▸ **AIM OF THE TASK**: Nothing outside the range below should be printed. Output exactly the lines from the line with "[0xAF, z, offsetByte off]" to the line with "z => [0xD4, z]", both included.

▸ **DATA SHOWN**:
/-- The bytes of an instruction (30_encoding R141), low byte of an address first (20_memory R74). -/
def encode (i : Instr) : List Byte :=
  match i with
  | .brk sig => [0x00, sig]
  | .oraIzx z => [0x01, z]
  | .nop02 v => [0x02, v]
  | .nop03 => [0x03]
  | .tsbZp z => [0x04, z]
  | .oraZp z => [0x05, z]
  | .aslZp z => [0x06, z]
  | .rmb0 z => [0x07, z]
  | .php => [0x08]
  | .oraImm v => [0x09, v]
  | .aslAcc => [0x0A]
  | .nop0B => [0x0B]
  | .tsbAbs a => [0x0C, loByte a, hiByte a]
  | .oraAbs a => [0x0D, loByte a, hiByte a]
  | .aslAbs a => [0x0E, loByte a, hiByte a]
  | .bbr0 z off => [0x0F, z, offsetByte off]
  | .bpl off => [0x10, offsetByte off]
  | .oraIzy z => [0x11, z]
  | .oraIzp z => [0x12, z]
  | .nop13 => [0x13]
  | .trbZp z => [0x14, z]
  | .oraZpx z => [0x15, z]
  | .aslZpx z => [0x16, z]
  | .rmb1 z => [0x17, z]
  | .clc => [0x18]
  | .oraAbsy a => [0x19, loByte a, hiByte a]
  | .incAcc => [0x1A]
  | .nop1B => [0x1B]
  | .trbAbs a => [0x1C, loByte a, hiByte a]
  | .oraAbsx a => [0x1D, loByte a, hiByte a]
  | .aslAbsx a => [0x1E, loByte a, hiByte a]
  | .bbr1 z off => [0x1F, z, offsetByte off]
  | .jsr a => [0x20, loByte a, hiByte a]
  | .andIzx z => [0x21, z]
  | .nop22 v => [0x22, v]
  | .nop23 => [0x23]
  | .bitZp z => [0x24, z]
  | .andZp z => [0x25, z]
  | .rolZp z => [0x26, z]
  | .rmb2 z => [0x27, z]
  | .plp => [0x28]
  | .andImm v => [0x29, v]
  | .rolAcc => [0x2A]
  | .nop2B => [0x2B]
  | .bitAbs a => [0x2C, loByte a, hiByte a]
  | .andAbs a => [0x2D, loByte a, hiByte a]
  | .rolAbs a => [0x2E, loByte a, hiByte a]
  | .bbr2 z off => [0x2F, z, offsetByte off]
  | .bmi off => [0x30, offsetByte off]
  | .andIzy z => [0x31, z]
  | .andIzp z => [0x32, z]
  | .nop33 => [0x33]
  | .bitZpx z => [0x34, z]
  | .andZpx z => [0x35, z]
  | .rolZpx z => [0x36, z]
  | .rmb3 z => [0x37, z]
  | .sec => [0x38]
  | .andAbsy a => [0x39, loByte a, hiByte a]
  | .decAcc => [0x3A]
  | .nop3B => [0x3B]
  | .bitAbsx a => [0x3C, loByte a, hiByte a]
  | .andAbsx a => [0x3D, loByte a, hiByte a]
  | .rolAbsx a => [0x3E, loByte a, hiByte a]
  | .bbr3 z off => [0x3F, z, offsetByte off]
  | .rti => [0x40]
  | .eorIzx z => [0x41, z]
  | .nop42 v => [0x42, v]
  | .nop43 => [0x43]
  | .nop44 z => [0x44, z]
  | .eorZp z => [0x45, z]
  | .lsrZp z => [0x46, z]
  | .rmb4 z => [0x47, z]
  | .pha => [0x48]
  | .eorImm v => [0x49, v]
  | .lsrAcc => [0x4A]
  | .nop4B => [0x4B]
  | .jmpAbs a => [0x4C, loByte a, hiByte a]
  | .eorAbs a => [0x4D, loByte a, hiByte a]
  | .lsrAbs a => [0x4E, loByte a, hiByte a]
  | .bbr4 z off => [0x4F, z, offsetByte off]
  | .bvc off => [0x50, offsetByte off]
  | .eorIzy z => [0x51, z]
  | .eorIzp z => [0x52, z]
  | .nop53 => [0x53]
  | .nop54 z => [0x54, z]
  | .eorZpx z => [0x55, z]
  | .lsrZpx z => [0x56, z]
  | .rmb5 z => [0x57, z]
  | .cli => [0x58]
  | .eorAbsy a => [0x59, loByte a, hiByte a]
  | .phy => [0x5A]
  | .nop5B => [0x5B]
  | .nop5C a => [0x5C, loByte a, hiByte a]
  | .eorAbsx a => [0x5D, loByte a, hiByte a]
  | .lsrAbsx a => [0x5E, loByte a, hiByte a]
  | .bbr5 z off => [0x5F, z, offsetByte off]
  | .rts => [0x60]
  | .adcIzx z => [0x61, z]
  | .nop62 v => [0x62, v]
  | .nop63 => [0x63]
  | .stzZp z => [0x64, z]
  | .adcZp z => [0x65, z]
  | .rorZp z => [0x66, z]
  | .rmb6 z => [0x67, z]
  | .pla => [0x68]
  | .adcImm v => [0x69, v]
  | .rorAcc => [0x6A]
  | .nop6B => [0x6B]
  | .jmpInd a => [0x6C, loByte a, hiByte a]
  | .adcAbs a => [0x6D, loByte a, hiByte a]
  | .rorAbs a => [0x6E, loByte a, hiByte a]
  | .bbr6 z off => [0x6F, z, offsetByte off]
  | .bvs off => [0x70, offsetByte off]
  | .adcIzy z => [0x71, z]
  | .adcIzp z => [0x72, z]
  | .nop73 => [0x73]
  | .stzZpx z => [0x74, z]
  | .adcZpx z => [0x75, z]
  | .rorZpx z => [0x76, z]
  | .rmb7 z => [0x77, z]
  | .sei => [0x78]
  | .adcAbsy a => [0x79, loByte a, hiByte a]
  | .ply => [0x7A]
  | .nop7B => [0x7B]
  | .jmpIax a => [0x7C, loByte a, hiByte a]
  | .adcAbsx a => [0x7D, loByte a, hiByte a]
  | .rorAbsx a => [0x7E, loByte a, hiByte a]
  | .bbr7 z off => [0x7F, z, offsetByte off]
  | .bra off => [0x80, offsetByte off]
  | .staIzx z => [0x81, z]
  | .nop82 v => [0x82, v]
  | .nop83 => [0x83]
  | .styZp z => [0x84, z]
  | .staZp z => [0x85, z]
  | .stxZp z => [0x86, z]
  | .smb0 z => [0x87, z]
  | .dey => [0x88]
  | .bitImm v => [0x89, v]
  | .txa => [0x8A]
  | .nop8B => [0x8B]
  | .styAbs a => [0x8C, loByte a, hiByte a]
  | .staAbs a => [0x8D, loByte a, hiByte a]
  | .stxAbs a => [0x8E, loByte a, hiByte a]
  | .bbs0 z off => [0x8F, z, offsetByte off]
  | .bcc off => [0x90, offsetByte off]
  | .staIzy z => [0x91, z]
  | .staIzp z => [0x92, z]
  | .nop93 => [0x93]
  | .styZpx z => [0x94, z]
  | .staZpx z => [0x95, z]
  | .stxZpy z => [0x96, z]
  | .smb1 z => [0x97, z]
  | .tya => [0x98]
  | .staAbsy a => [0x99, loByte a, hiByte a]
  | .txs => [0x9A]
  | .nop9B => [0x9B]
  | .stzAbs a => [0x9C, loByte a, hiByte a]
  | .staAbsx a => [0x9D, loByte a, hiByte a]
  | .stzAbsx a => [0x9E, loByte a, hiByte a]
  | .bbs1 z off => [0x9F, z, offsetByte off]
  | .ldyImm v => [0xA0, v]
  | .ldaIzx z => [0xA1, z]
  | .ldxImm v => [0xA2, v]
  | .nopA3 => [0xA3]
  | .ldyZp z => [0xA4, z]
  | .ldaZp z => [0xA5, z]
  | .ldxZp z => [0xA6, z]
  | .smb2 z => [0xA7, z]
  | .tay => [0xA8]
  | .ldaImm v => [0xA9, v]
  | .tax => [0xAA]
  | .nopAB => [0xAB]
  | .ldyAbs a => [0xAC, loByte a, hiByte a]
  | .ldaAbs a => [0xAD, loByte a, hiByte a]
  | .ldxAbs a => [0xAE, loByte a, hiByte a]
  | .bbs2 z off => [0xAF, z, offsetByte off]
  | .bcs off => [0xB0, offsetByte off]
  | .ldaIzy z => [0xB1, z]
  | .ldaIzp z => [0xB2, z]
  | .nopB3 => [0xB3]
  | .ldyZpx z => [0xB4, z]
  | .ldaZpx z => [0xB5, z]
  | .ldxZpy z => [0xB6, z]
  | .smb3 z => [0xB7, z]
  | .clv => [0xB8]
  | .ldaAbsy a => [0xB9, loByte a, hiByte a]
  | .tsx => [0xBA]
  | .nopBB => [0xBB]
  | .ldyAbsx a => [0xBC, loByte a, hiByte a]
  | .ldaAbsx a => [0xBD, loByte a, hiByte a]
  | .ldxAbsy a => [0xBE, loByte a, hiByte a]
  | .bbs3 z off => [0xBF, z, offsetByte off]
  | .cpyImm v => [0xC0, v]
  | .cmpIzx z => [0xC1, z]
  | .nopC2 v => [0xC2, v]
  | .nopC3 => [0xC3]
  | .cpyZp z => [0xC4, z]
  | .cmpZp z => [0xC5, z]
  | .decZp z => [0xC6, z]
  | .smb4 z => [0xC7, z]
  | .iny => [0xC8]
  | .cmpImm v => [0xC9, v]
  | .dex => [0xCA]
  | .wai => [0xCB]
  | .cpyAbs a => [0xCC, loByte a, hiByte a]
  | .cmpAbs a => [0xCD, loByte a, hiByte a]
  | .decAbs a => [0xCE, loByte a, hiByte a]
  | .bbs4 z off => [0xCF, z, offsetByte off]
  | .bne off => [0xD0, offsetByte off]
  | .cmpIzy z => [0xD1, z]
  | .cmpIzp z => [0xD2, z]
  | .nopD3 => [0xD3]
  | .nopD4 z => [0xD4, z]
  | .cmpZpx z => [0xD5, z]
  | .decZpx z => [0xD6, z]
  | .smb5 z => [0xD7, z]
  | .cld => [0xD8]
  | .cmpAbsy a => [0xD9, loByte a, hiByte a]
  | .phx => [0xDA]
  | .stp => [0xDB]
  | .nopDC a => [0xDC, loByte a, hiByte a]
  | .cmpAbsx a => [0xDD, loByte a, hiByte a]
  | .decAbsx a => [0xDE, loByte a, hiByte a]
  | .bbs5 z off => [0xDF, z, offsetByte off]
  | .cpxImm v => [0xE0, v]
  | .sbcIzx z => [0xE1, z]
  | .nopE2 v => [0xE2, v]
  | .nopE3 => [0xE3]
  | .cpxZp z => [0xE4, z]
  | .sbcZp z => [0xE5, z]
  | .incZp z => [0xE6, z]
  | .smb6 z => [0xE7, z]
  | .inx => [0xE8]
  | .sbcImm v => [0xE9, v]
  | .nop => [0xEA]
  | .nopEB => [0xEB]
  | .cpxAbs a => [0xEC, loByte a, hiByte a]
  | .sbcAbs a => [0xED, loByte a, hiByte a]
  | .incAbs a => [0xEE, loByte a, hiByte a]
  | .bbs6 z off => [0xEF, z, offsetByte off]
  | .beq off => [0xF0, offsetByte off]
  | .sbcIzy z => [0xF1, z]
  | .sbcIzp z => [0xF2, z]
  | .nopF3 => [0xF3]
  | .nopF4 z => [0xF4, z]
  | .sbcZpx z => [0xF5, z]
  | .incZpx z => [0xF6, z]
  | .smb7 z => [0xF7, z]
  | .sed => [0xF8]
  | .sbcAbsy a => [0xF9, loByte a, hiByte a]
  | .plx => [0xFA]
  | .nopFB => [0xFB]
  | .nopFC a => [0xFC, loByte a, hiByte a]
  | .sbcAbsx a => [0xFD, loByte a, hiByte a]
  | .incAbsx a => [0xFE, loByte a, hiByte a]
  | .bbs7 z off => [0xFF, z, offsetByte off]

▸ **RESPONSE**:
  | .bbs2 z off => [0xAF, z, offsetByte off]
  | .bcs off => [0xB0, offsetByte off]
  | .ldaIzy z => [0xB1, z]
  | .ldaIzp z => [0xB2, z]
  | .nopB3 => [0xB3]
  | .ldyZpx z => [0xB4, z]
  | .ldaZpx z => [0xB5, z]
  | .ldxZpy z => [0xB6, z]
  | .smb3 z => [0xB7, z]
  | .clv => [0xB8]
  | .ldaAbsy a => [0xB9, loByte a, hiByte a]
  | .tsx => [0xBA]
  | .nopBB => [0xBB]
  | .ldyAbsx a => [0xBC, loByte a, hiByte a]
  | .ldaAbsx a => [0xBD, loByte a, hiByte a]
  | .ldxAbsy a => [0xBE, loByte a, hiByte a]
  | .bbs3 z off => [0xBF, z, offsetByte off]
  | .cpyImm v => [0xC0, v]
  | .cmpIzx z => [0xC1, z]
  | .nopC2 v => [0xC2, v]
  | .nopC3 => [0xC3]
  | .cpyZp z => [0xC4, z]
  | .cmpZp z => [0xC5, z]
  | .decZp z => [0xC6, z]
  | .smb4 z => [0xC7, z]
  | .iny => [0xC8]
  | .cmpImm v => [0xC9, v]
  | .dex => [0xCA]
  | .wai => [0xCB]
  | .cpyAbs a => [0xCC, loByte a, hiByte a]
  | .cmpAbs a => [0xCD, loByte a, hiByte a]
  | .decAbs a => [0xCE, loByte a, hiByte a]
  | .bbs4 z off => [0xCF, z, offsetByte off]
  | .bne off => [0xD0, offsetByte off]
  | .cmpIzy z => [0xD1, z]
  | .cmpIzp z => [0xD2, z]
  | .nopD3 => [0xD3]
  | .nopD4 z => [0xD4, z]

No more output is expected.